Please cite our paper if you find it useful for your research.

Unseen Object Segmentation in Videos via Transferable Representations
Yi-Wen Chen, Yi-Hsuan Tsai, Chu-Ya Yang, Yen-Yu Lin and Ming-Hsuan Yang
Asian Conference on Computer Vision (ACCV), 2018 (oral)
Best Student Paper Award Honorable Mention

@inproceedings{Chen_TransferSeg_2018,
  author = {Yi-Wen Chen and Yi-Hsuan Tsai and Chu-Ya Yang and Yen-Yu Lin and Ming-Hsuan Yang},
  booktitle = {Asian Conference on Computer Vision (ACCV)},
  title = {Unseen Object Segmentation in Videos via Transferable Representations},
  year = {2018}
}

VOSTR: Video Object Segmentation via Transferable Representations
Yi-Wen Chen, Yi-Hsuan Tsai, Yen-Yu Lin and Ming-Hsuan Yang
International Journal of Computer Vision (IJCV), 2020

@inproceedings{Chen_VOSTR_2020,
  author = {Yi-Wen Chen and Yi-Hsuan Tsai and Yen-Yu Lin and Ming-Hsuan Yang},
  journal = {International Journal of Computer Vision (IJCV)},
  title = {VOSTR: Video Object Segmentation via Transferable Representations},
  volume = {128},
  number = {4},
  pages = {931-949},
  year = {2020}
}

Installation

• Install Caffe: http://caffe.berkeleyvision.org/.

• Install MATLAB

• Clone this repo

git clone https://github.com/wenz116/TransferSeg.git
cd TransferSeg

• Prepare for MBS

1. Go to the folder utils/MBS/mex.

2. Modify the opencv include and lib paths in compile.m/compile_win.m (for Linux/Windows).

3. Run compile/compile_win in MATLAB (for Linux/Windows).

Dataset

• Download the PASCAL VOC Dataset as the source image dataset, and put it in the data/PASCAL/VOC2011 folder.

• Download the DAVIS Dataset as the target video dataset, and put it in the data/DAVIS folder.

Training

• Download the FCN model pre-trained on PASCAL VOC, and put it in the nets folder.

• Go to the folder scripts.

1. Compute optical flow of the input video.

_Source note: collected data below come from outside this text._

/-- R91: the tag byte `0ttpppdd`. Its row gives the TagData it stands for, as TGUP does of the same byte, and TGPK packs that TagData into
the byte. (That the row can be presented at all is the model's choice, log entry 19.) -/
def Obligations.TagByteStandsForItsFields : Prop :=
  ∀ (s : State) (tt : BitVec 2) (ppp : BitVec 3) (dd : BitVec 2),
    exec (.tagByte tt ppp dd) s =
      .next (s.respond (.tag { team := (tt.toNat : Int), player := 1 + (ppp.toNat : Int), damage := 1 + (dd.toNat : Int) }) []) ∧
    (encode (.tagByte tt ppp dd)).word.toNat = tt.toNat * 32 + ppp.toNat * 4 + dd.toNat ∧
    exec (.tgup (encode (.tagByte tt ppp dd)).word) s = exec (.tagByte tt ppp dd) s ∧
    exec (.tgpk (tt.toNat : Int) (1 + (ppp.toNat : Int)) (1 + (dd.toNat : Int))) s =
      .next (s.respond (.byte (encode (.tagByte tt ppp dd)).word) [])

/-- The codec's round trips (source §8 first bullet; R172 and R93, in part derived): for legal TagData TGUP of what TGPK answers is the
TagData and the byte is below 0x80; for every byte, TGPK of what TGUP answers is the byte without bit 7. -/
def Obligations.TagCodecRoundTrips : Prop :=
  (∀ (s : State) (f : TagData), f.legal = true → ∃ b : Byte, b.toNat < 128 ∧
    exec (.tgpk f.team f.player f.damage) s = .next (s.respond (.byte b) []) ∧ exec (.tgup b) s = .next (s.respond (.tag f) [])) ∧
  (∀ (s : State) (b : Byte), ∃ f : TagData, exec (.tgup b) s = .next (s.respond (.tag f) []) ∧
    exec (.tgpk f.team f.player f.damage) s = .next (s.respond (.byte (b &&& 0x7F#8)) []))

/-- The whole Tag pipeline under jitter (source §8 second bullet; R165, R172): any 17 pulses, each inside the window of TENC's duration,
fed to a Tag decoder in its reset state return absent 16 times and then the byte without bit 7, and the margin recorded is the
worst of the 17 deviations. -/
def Obligations.TagFrameWithinTheWindowsDecodes : Prop :=
  ∀ (c : Params) (x : Decoder) (b : Byte) (ps : List Pulse), x.AtRest → x.proto = .tag → x.state = 0#8 →
    Near x.eth ps (tagEncode b) →
      x.feed c ps = (x.completed (worstDeviation ps (tagEncode b)), List.replicate 16 none ++ [some [b &&& 0x7F#8]])

/-! ### The CRCLP protocol -/

/-- R193: in state 0 a pulse that does not match 4000 is discarded and nothing at all is written; a match moves to state 1. Both as the row
and as CDEC. -/
def Obligations.CrclpSeekState : Prop :=
  ∀ (s : State) (d : DecRef) (x : Decoder) (p : Pulse), s.decoder? d = some x → x.proto = .crclp → x.state = 0#8 →
    ∀ i ∈ [Instr.crclpS0 d p, .cdec d p],
      exec i s = .next (if deviation p 4000 < x.eth then s.stepped d (x.advanced p 4000 1#8) none [] else s.respond (.packet none) [])

/-- R194: in state 1 a pulse that matches 3000 moves to state 2; any other aborts. -/
def Obligations.CrclpHeaderState : Prop :=
  ∀ (s : State) (d : DecRef) (x : Decoder) (p : Pulse), s.decoder? d = some x → x.proto = .crclp → x.state = 1#8 →
    ∀ i ∈ [Instr.crclpS1 d p, .cdec d p],
      exec i s = .next (if deviation p 3000 < x.eth then s.stepped d (x.advanced p 3000 2#8) none [] else s.stepped d x.aborted none [])

/-- R195: in state 2 a pulse that is no lead-out writes bit 1 if it matches 1500, else bit 0 if it matches 500, and STATE stays 2; a match
on none aborts. -/
def Obligations.CrclpBitPulses : Prop :=
  ∀ (s : State) (d : DecRef) (x : Decoder) (p : Pulse), s.decoder? d = some x → x.proto = .crclp → x.state = 2#8 →
    ¬ deviation p 5000 < x.eth → ∀ i ∈ [Instr.crclpS2 d p, .cdec d p],
      exec i s = .next (
        if deviation p 1500 < x.eth then s.stepped d ((x.advanced p 1500 2#8).wbit 1#1) none []
        else if deviation p 500 < x.eth then s.stepped d ((x.advanced p 500 2#8).wbit 0#1) none []
        else s.stepped d x.aborted none [])

/-- R196: at the lead-out, fewer than 2 bytes abort with CORRUPT(short); otherwise the last byte is the received CRC: on equality the
rest is returned and the packet's margin recorded, on inequality the decoder aborts with CORRUPT(crc). -/
def Obligations.CrclpLeadOut : Prop :=
  ∀ (s : State) (d : DecRef) (x : Decoder) (p : Pulse), s.decoder? d = some x → x.proto = .crclp → x.state = 2#8 →
    deviation p 5000 < x.eth → ∀ i ∈ [Instr.crclpS2 d p, .cdec d p],
      (x.rbytes.length < 2 → exec i s = .next (s.stepped d x.aborted none [.short])) ∧
      (∀ payload rx, x.rbytes = payload ++ [rx] → payload ≠ [] →
        exec i s = .next (
          if crc8 s.params payload = rx then s.stepped d (x.completed (max x.maxerr (deviation p 5000))) (some payload) []
          else s.stepped d x.aborted none [.crc]))

/-- R199: a CRCLP decoder with `STATE >= 3` aborts on the next pulse. -/
def Obligations.CrclpOtherStatesAbort : Prop :=
  ∀ (s : State) (d : DecRef) (x : Decoder) (p : Pulse), s.decoder? d = some x → x.proto = .crclp →
    (3 ≤ x.state.toNat → exec (.cdec d p) s = .next (s.stepped d x.aborted none [])) ∧
    (x.state = 3#8 → exec (.crclpOther3 d p) s = .next (s.stepped d x.aborted none [])) ∧
    (∀ v : BitVec 2, x.state = 0b000001#6 ++ v → exec (.crclpOther4 v d p) s = .next (s.stepped d x.aborted none [])) ∧
    (∀ v : BitVec 3, x.state = 0b00001#5 ++ v → exec (.crclpOther8 v d p) s = .next (s.stepped d x.aborted none [])) ∧
    (∀ v : BitVec 4, x.state = 0b0001#4 ++ v → exec (.crclpOther16 v d p) s = .next (s.stepped d x.aborted none [])) ∧
    (∀ v : BitVec 5, x.state = 0b001#3 ++ v → exec (.crclpOther32 v d p) s = .next (s.stepped d x.aborted none [])) ∧
    (∀ v : BitVec 6, x.state = 0b01#2 ++ v → exec (.crclpOther64 v d p) s = .next (s.stepped d x.aborted none [])) ∧
    (∀ v : BitVec 7, x.state = 0b1#1 ++ v → exec (.crclpOther128 v d p) s = .next (s.stepped d x.aborted none []))

/-- CRC8's step by step (R197; that a byte enters by XOR is the spec's general knowledge, G1, log entry 13): from `CRC_INIT`, byte by byte,
eight shifts each, the polynomial 0x1D XORed in when a 1 is shifted out, and the final XOR; no state is written. -/
def Obligations.Crc8IsBytewiseLeftShift : Prop :=
  ∀ (s : State) (bytes : List Byte), ∃ shift : Byte → Byte,
    (∀ r : Byte, shift r = if r.toNat < 128 then r <<< 1 else (r <<< 1) ^^^ 0x1D#8) ∧
    (Instr.crc8 bytes).HasCode 0b01101#5 true ∧
    exec (.crc8 bytes) s =
      .next (s.respond (.byte (bytes.foldl (fun r x => shift (shift (shift (shift (shift (shift (shift (shift (r ^^^ x)))))))))
        s.params.crcInit ^^^ s.params.crcXorOut)) [])

/-- The CRC catches every error confined to one byte, whatever `CRC_INIT` and `CRC_XOROUT` are (from R197's recurrence; log entry 13). -/
def Obligations.CrcDetectsOneByteErrors : Prop :=
  ∀ (c : Params) (before after : List Byte) (x y : Byte), x ≠ y → crc8 c (before ++ [x] ++ after) ≠ crc8 c (before ++ [y] ++ after)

Run compute_optical_flow('<VIDEO_NAME>') in MATLAB. The optical flow images will be saved at data/DAVIS/Motion/480p/<VIDEO_NAME>/.

2. Compute motion prior of the input video via minimum barrier distance. Run get_prior('<VIDEO_NAME>') in MATLAB. The motion prior images will be saved at data/DAVIS/Prior/480p/<VIDEO_NAME>/.

3. Extract features of each category in PASCAL VOC. The extracted features will be saved at cache/features/, named as features_PASCAL_<CLASS_NAME>_fc7.p.

python get_feature_PASCAL.py <GPU_ID>

4. Extract features of the input video. The extracted features will be saved at cache/features/, named as features_DAVIS_<VIDEO_NAME>_fc7.p.

python get_feature_DAVIS.py <GPU_ID> <VIDEO_NAME>

5. Segment mining. The selected segments will be saved at data/DAVIS/Train/480p/<VIDEO_NAME>/.

python get_score.py <GPU_ID> <VIDEO_NAME>

6. Self learning. The trained models will be saved at output/snapshot/.

./train.sh <GPU_ID> <VIDEO_NAME>

Note

The model and code are available for non-commercial research purposes only.

• 12/2018: code released